I always love when our grown kids come home for dinner. It is always a fun night, with a lot of laughter around our table and they are ALWAYS looking for a good, home-cooked meal from their Mom! (I made the mistake one night when I thought it would be
fun to order pizza….HUGE Mom fail) Dinner tonight was hearty, spicy, and delicious on a blustery Fall night!

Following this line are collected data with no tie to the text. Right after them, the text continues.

-- ==== Sys2Proof/Tests/Slice0.lean ====
section
/-! SUPPORT. Tests: what WellFormed refuses, the decoding of words written out from 30_encoding.md, single steps of the
vectors of 95_test_vectors.md, and for every obligation with hypotheses a state and operands that meet them. -/

namespace Sys2Proof.Tests

open Sys2Proof.Machine Sys2Proof.Rules

/-! ## WellFormed (30_encoding.md R319) -/

/-- The instructions whose destination must not be R63, with the destination `d`. -/
def linkChecked (d : GReg) : List Instr := [
  .mullhusR d 1#6 2#6, .mulhhsR d 1#6 2#6, .mullR d 1#6 2#6, .mulluR d 1#6 2#6, .mulhR d 1#6 2#6, .mulhuR d 1#6 2#6,
  .mulllR d 1#6 2#6, .mullluR d 1#6 2#6, .mullhR d 1#6 2#6, .mullhuR d 1#6 2#6, .mulhhR d 1#6 2#6, .mulhhuR d 1#6 2#6,
  .mulhsR d 1#6 2#6, .mul32R d 1#6 2#6, .mul64hR d 1#6 2#6, .mul64huR d 1#6 2#6, .mulfracR d 1#6 2#6,
  .mullhusI d 1#6 2#9, .mulhhsI d 1#6 2#9, .mullI d 1#6 2#9, .mulluI d 1#6 2#9, .mulhI d 1#6 2#9, .mulhuI d 1#6 2#9,
  .mulllI d 1#6 2#9, .mullluI d 1#6 2#9, .mullhI d 1#6 2#9, .mullhuI d 1#6 2#9, .mulhhI d 1#6 2#9, .mulhhuI d 1#6 2#9,
  .mulhsI d 1#6 2#9, .mul32I d 1#6 2#9, .mul64hI d 1#6 2#9, .mul64huI d 1#6 2#9, .mulfracI d 1#6 2#9,
  .ldh d 1#6 2#9, .ldhD d 1#6 2#9, .ldhu d 1#6 2#9, .ldhuD d 1#6 2#9, .ldb d 1#6 2#9, .ldbD d 1#6 2#9,
  .ldbu d 1#6 2#9, .ldbuD d 1#6 2#9]

theorem test_wellFormed_refuses_link_destination : ((linkChecked 63#6).all fun i => !i.wellFormed) = true := by decide

theorem test_wellFormed_takes_other_destinations : ((linkChecked 62#6).all fun i => i.wellFormed) = true := by decide

theorem test_wellFormed_takes_link_for_word_loads : Instr.wellFormed (.ldw 63#6 1#6 0#9) = true := by decide

/-! ## Decoding: words written out from the tables of 30_encoding.md R296 to R306, one for each row -/

/-- Every word decodes to the instruction beside it. -/
def decodesAll (l : List (Nat × Instr)) : Bool :=
  l.all fun p => decodeTableWord 32 p.1 == some p.2

theorem test_decode_Int3R_1 : decodesAll [
  (0x0002DCDA, .addR 45#6 26#6 51#6),
  (0x0022DCDA, .subR 45#6 26#6 51#6),
  (0x0042DCDA, .shlR 45#6 26#6 51#6),
  (0x0062DCDA, .shrR 45#6 26#6 51#6),
  (0x0082DCDA, .shruR 45#6 26#6 51#6),
  (0x00A2DCDA, .sh1addR 45#6 26#6 51#6),
  (0x00C2DCDA, .sh2addR 45#6 26#6 51#6),
  (0x00E2DCDA, .sh3addR 45#6 26#6 51#6),
  (0x0102DCDA, .sh4addR 45#6 26#6 51#6),
  (0x0122DCDA, .andR 45#6 26#6 51#6),
  (0x0142DCDA, .andcR 45#6 26#6 51#6),
  (0x0162DCDA, .orR 45#6 26#6 51#6),
  (0x0182DCDA, .orcR 45#6 26#6 51#6),
  (0x01A2DCDA, .xorR 45#6 26#6 51#6),
  (0x01E2DCDA, .mullhusR 45#6 26#6 51#6),
  (0x0202DCDA, .maxR 45#6 26#6 51#6)] = true := by decide

theorem test_decode_Int3R_2 : decodesAll [
  (0x0222DCDA, .maxuR 45#6 26#6 51#6),
  (0x0242DCDA, .minR 45#6 26#6 51#6),
  (0x0262DCDA, .minuR 45#6 26#6 51#6),
  (0x0282DCDA, .mulhhsR 45#6 26#6 51#6),
  (0x02A2DCDA, .mullR 45#6 26#6 51#6),
  (0x02C2DCDA, .mulluR 45#6 26#6 51#6),
  (0x02E2DCDA, .mulhR 45#6 26#6 51#6),
  (0x0302DCDA, .mulhuR 45#6 26#6 51#6),
  (0x0322DCDA, .mulllR 45#6 26#6 51#6),
  (0x0342DCDA, .mullluR 45#6 26#6 51#6),
  (0x0362DCDA, .mullhR 45#6 26#6 51#6),
  (0x0382DCDA, .mullhuR 45#6 26#6 51#6),
  (0x03A2DCDA, .mulhhR 45#6 26#6 51#6),
  (0x03C2DCDA, .mulhhuR 45#6 26#6 51#6),
  (0x03E2DCDA, .mulhsR 45#6 26#6 51#6)] = true := by decide

theorem test_decode_Int3I_1 : decodesAll [
  (0x0816795A, .addI 37#6 26#6 359#9),
  (0x0836795A, .subI 37#6 26#6 359#9),
  (0x0856795A, .shlI 37#6 26#6 359#9),
  (0x0876795A, .shrI 37#6 26#6 359#9),
  (0x0896795A, .shruI 37#6 26#6 359#9),
  (0x08B6795A, .sh1addI 37#6 26#6 359#9),
  (0x08D6795A, .sh2addI 37#6 26#6 359#9),
  (0x08F6795A, .sh3addI 37#6 26#6 359#9),
  (0x0916795A, .sh4addI 37#6 26#6 359#9),
  (0x0936795A, .andI 37#6 26#6 359#9),
  (0x0956795A, .andcI 37#6 26#6 359#9),
  (0x0976795A, .orI 37#6 26#6 359#9),
  (0x0996795A, .orcI 37#6 26#6 359#9),
  (0x09B6795A, .xorI 37#6 26#6 359#9),
  (0x09F6795A, .mullhusI 37#6 26#6 359#9),
  (0x0A16795A, .maxI 37#6 26#6 359#9)] = true := by decide

theorem test_decode_Int3I_2 : decodesAll [
  (0x0A36795A, .maxuI 37#6 26#6 359#9),
  (0x0A56795A, .minI 37#6 26#6 359#9),
  (0x0A76795A, .minuI 37#6 26#6 359#9),
  (0x0A96795A, .mulhhsI 37#6 26#6 359#9),
  (0x0AB6795A, .mullI 37#6 26#6 359#9),
  (0x0AD6795A, .mulluI 37#6 26#6 359#9),
  (0x0AF6795A, .mulhI 37#6 26#6 359#9),
  (0x0B16795A, .mulhuI 37#6 26#6 359#9),
  (0x0B36795A, .mulllI 37#6 26#6 359#9),
  (0x0B56795A, .mullluI 37#6 26#6 359#9),
  (0x0B76795A, .mullhI 37#6 26#6 359#9),
  (0x0B96795A, .mullhuI 37#6 26#6 359#9),
  (0x0BB6795A, .mulhhI 37#6 26#6 359#9),
  (0x0BD6795A, .mulhhuI 37#6 26#6 359#9),
  (0x0BF6795A, .mulhsI 37#6 26#6 359#9)] = true := by decide

theorem test_decode_Monadic : decodesAll [
  (0x09C0095A, .sxtb 37#6 26#6),
  (0x09C0195A, .sxth 37#6 26#6),
  (0x09C0295A, .bswap 37#6 26#6),
  (0x09C0395A, .zxth 37#6 26#6),
  (0x09C0495A, .clz 37#6 26#6)] = true := by decide

theorem test_decode_Cmp3R_Reg : decodesAll [
  (0x0402DCDA, .cmpeqRR 45#6 26#6 51#6),
  (0x0422DCDA, .cmpneRR 45#6 26#6 51#6),
  (0x0442DCDA, .cmpgeRR 45#6 26#6 51#6),
  (0x0462DCDA, .cmpgeuRR 45#6 26#6 51#6),
  (0x0482DCDA, .cmpgtRR 45#6 26#6 51#6),
  (0x04A2DCDA, .cmpgtuRR 45#6 26#6 51#6),
  (0x04C2DCDA, .cmpleRR 45#6 26#6 51#6),
  (0x04E2DCDA, .cmpleuRR 45#6 26#6 51#6),
  (0x0502DCDA, .cmpltRR 45#6 26#6 51#6),
  (0x0522DCDA, .cmpltuRR 45#6 26#6 51#6),
  (0x0542DCDA, .andlRR 45#6 26#6 51#6),
  (0x0562DCDA, .nandlRR 45#6 26#6 51#6),
  (0x0582DCDA, .orlRR 45#6 26#6 51#6),
  (0x05A2DCDA, .norlRR 45#6 26#6 51#6)] = true := by decide

theorem test_decode_Cmp3R_Br : decodesAll [
  (0x06140CDA, .cmpeqBR 5#3 26#6 51#6),
  (0x06340CDA, .cmpneBR 5#3 26#6 51#6),
  (0x06540CDA, .cmpgeBR 5#3 26#6 51#6),
  (0x06740CDA, .cmpgeuBR 5#3 26#6 51#6),
  (0x06940CDA, .cmpgtBR 5#3 26#6 51#6),
  (0x06B40CDA, .cmpgtuBR 5#3 26#6 51#6),
  (0x06D40CDA, .cmpleBR 5#3 26#6 51#6),
  (0x06F40CDA, .cmpleuBR 5#3 26#6 51#6),
  (0x07140CDA, .cmpltBR 5#3 26#6 51#6),
  (0x07340CDA, .cmpltuBR 5#3 26#6 51#6),
  (0x07540CDA, .andlBR 5#3 26#6 51#6),
  (0x07740CDA, .nandlBR 5#3 26#6 51#6),
  (0x07940CDA, .orlBR 5#3 26#6 51#6),
  (0x07B40CDA, .norlBR 5#3 26#6 51#6)] = true := by decide

theorem test_decode_Cmp3I_Reg : decodesAll [
  (0x0C16795A, .cmpeqRI 37#6 26#6 359#9),
  (0x0C36795A, .cmpneRI 37#6 26#6 359#9),
  (0x0C56795A, .cmpgeRI 37#6 26#6 359#9),
  (0x0C76795A, .cmpgeuRI 37#6 26#6 359#9),
  (0x0C96795A, .cmpgtRI 37#6 26#6 359#9),
  (0x0CB6795A, .cmpgtuRI 37#6 26#6 359#9),
  (0x0CD6795A, .cmpleRI 37#6 26#6 359#9),
  (0x0CF6795A, .cmpleuRI 37#6 26#6 359#9),
  (0x0D16795A, .cmpltRI 37#6 26#6 359#9),
  (0x0D36795A, .cmpltuRI 37#6 26#6 359#9),
  (0x0D56795A, .andlRI 37#6 26#6 359#9),
  (0x0D76795A, .nandlRI 37#6 26#6 359#9),
  (0x0D96795A, .orlRI 37#6 26#6 359#9),
  (0x0DB6795A, .norlRI 37#6 26#6 359#9)] = true := by decide

theorem test_decode_Cmp3I_Br : decodesAll [
  (0x0E1670DA, .cmpeqBI 3#3 26#6 359#9),
  (0x0E3670DA, .cmpneBI 3#3 26#6 359#9),
  (0x0E5670DA, .cmpgeBI 3#3 26#6 359#9),
  (0x0E7670DA, .cmpgeuBI 3#3 26#6 359#9),
  (0x0E9670DA, .cmpgtBI 3#3 26#6 359#9),
  (0x0EB670DA, .cmpgtuBI 3#3 26#6 359#9),
  (0x0ED670DA, .cmpleBI 3#3 26#6 359#9),
  (0x0EF670DA, .cmpleuBI 3#3 26#6 359#9),
  (0x0F1670DA, .cmpltBI 3#3 26#6 359#9),
  (0x0F3670DA, .cmpltuBI 3#3 26#6 359#9),
  (0x0F5670DA, .andlBI 3#3 26#6 359#9),
  (0x0F7670DA, .nandlBI 3#3 26#6 359#9),
  (0x0F9670DA, .orlBI 3#3 26#6 359#9),
  (0x0FB670DA, .norlBI 3#3 26#6 359#9)] = true := by decide

theorem test_decode_Mul64R : decodesAll [
  (0x05C2DCDA, .mul32R 45#6 26#6 51#6),
  (0x05E2DCDA, .mul64hR 45#6 26#6 51#6),
  (0x07C2DCDA, .mul64huR 45#6 26#6 51#6),
  (0x07E2DCDA, .mulfracR 45#6 26#6 51#6)] = true := by decide

theorem test_decode_Mul64I : decodesAll [
  (0x0DD6795A, .mul32I 37#6 26#6 359#9),
  (0x0DF6795A, .mul64hI 37#6 26#6 359#9),
  (0x0FD6795A, .mul64huI 37#6 26#6 359#9),
  (0x0FF6795A, .mulfracI 37#6 26#6 359#9)] = true := by decide

theorem test_decode_SelectR : decodesAll [
  (0x10C2DCDA, .slctR 45#6 6#3 26#6 51#6),
  (0x11C2DCDA, .slctfR 45#6 6#3 26#6 51#6)] = true := by decide

theorem test_decode_SelectI : decodesAll [
  (0x18D6795A, .slctI 37#6 6#3 26#6 359#9),
  (0x19D6795A, .slctfI 37#6 6#3 26#6 359#9)] = true := by decide

theorem test_decode_cgen : decodesAll [
  (0x12D6DCDA, .addcg 45#6 5#3 6#3 26#6 51#6),
  (0x14D6DCDA, .divs 45#6 5#3 6#3 26#6 51#6)] = true := by decide

theorem test_decode_Imm : decodesAll [
  (0x155A5A5A, .imml 5921370#23),
  (0x15DA5A5A, .immr 5921370#23)] = true := by decide

theorem test_decode_SysOp : decodesAll [
  (0x1F800000, .prgins),
  (0x1FE00000, .breakOp)] = true := by decide

theorem test_decode_SBreak : decodesAll [
  (0x9FB55555, .sbrk 1398101#21),
  (0x1FD55555, .syscall 1398101#21)] = true := by decide

theorem test_decode_Load : decodesAll [
  (0x2016795A, .ldw 37#6 26#6 359#9),
  (0x2096795A, .ldwD 37#6 26#6 359#9),
  (0x2116795A, .ldh 37#6 26#6 359#9),
  (0x2196795A, .ldhD 37#6 26#6 359#9),
  (0x2216795A, .ldhu 37#6 26#6 359#9),
  (0x2296795A, .ldhuD 37#6 26#6 359#9),
  (0x2316795A, .ldb 37#6 26#6 359#9),
  (0x2396795A, .ldbD 37#6 26#6 359#9),
  (0x2416795A, .ldbu 37#6 26#6 359#9),
  (0x2496795A, .ldbuD 37#6 26#6 359#9)] = true := by decide

theorem test_decode_Store : decodesAll [
  (0x25167CDA, .stw 51#6 26#6 359#9),
  (0x25967CDA, .sth 51#6 26#6 359#9),
  (0x26167CDA, .stb 51#6 26#6 359#9),
  (0x2696701A, .pft 26#6 359#9),
  (0x2716701A, .prgadd 26#6 359#9),
  (0x2796701A, .prgset 26#6 359#9),
  (0x28000000, .sync),
  (0x2896701A, .prginspg 26#6 359#9)] = true := by decide

theorem test_decode_Psw : decodesAll [
  (0x29000CC0, .pswset 51#6),
  (0x29800CC0, .pswclr 51#6)] = true := by decide

theorem test_decode_Call : decodesAll [
  (0x302A5A5A, .callImm 2775642#23),
  (0x30800000, .callLink),
  (0x312A5A5A, .gotoImm 2775642#23),
  (0x31800000, .gotoLink),
  (0x32000000, .rfi)] = true := by decide

theorem test_decode_Branch : decodesAll [
  (0x3B2A5A5A, .br 6#3 2775642#23),
  (0x3F2A5A5A, .brf 6#3 2775642#23)] = true := by decide

theorem test_decode_refuses_reserved_words : ([0x40000000, 0x00040000, 0x01C00000, 0x2C000000, 0x1FA00001].all
    fun w => decodeTableWord 32 w == none) = true := by decide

Southwestern Black Bean and Corn Chowder
1 TBSP EVOO
1 Med yellow onion, chopped
2 garlic cloves, minced
2 cans of black beans, drained and rinsed
1 (14oz) can diced, fire-roasted tomatoes, undrained
1 (4oz) can chopped mild green chilies, drained
1 1/2 cups fresh or thawed frozen corn
1-1 1/2 tsp chili powder
1/2 tsp cumin
1/2-3/4 tsp smoked paprika (I love this stuff, so added a bit more)
3 cups veggie stock
Salt and Pepper to taste
In a large pot, heat the oil over medium heat. Add onion and garlic, cover and cook until softened
Stir in beans, tomatoes, chilies, corn, and spices. Add stock and season with salt and pepper.
Simmer until chowder is hot and flavors have developed 40-60 mins.
* I am sure this would also do great in a crock pot on low.
While serving chowder, garnish with diced avocado and a squeeze of lime.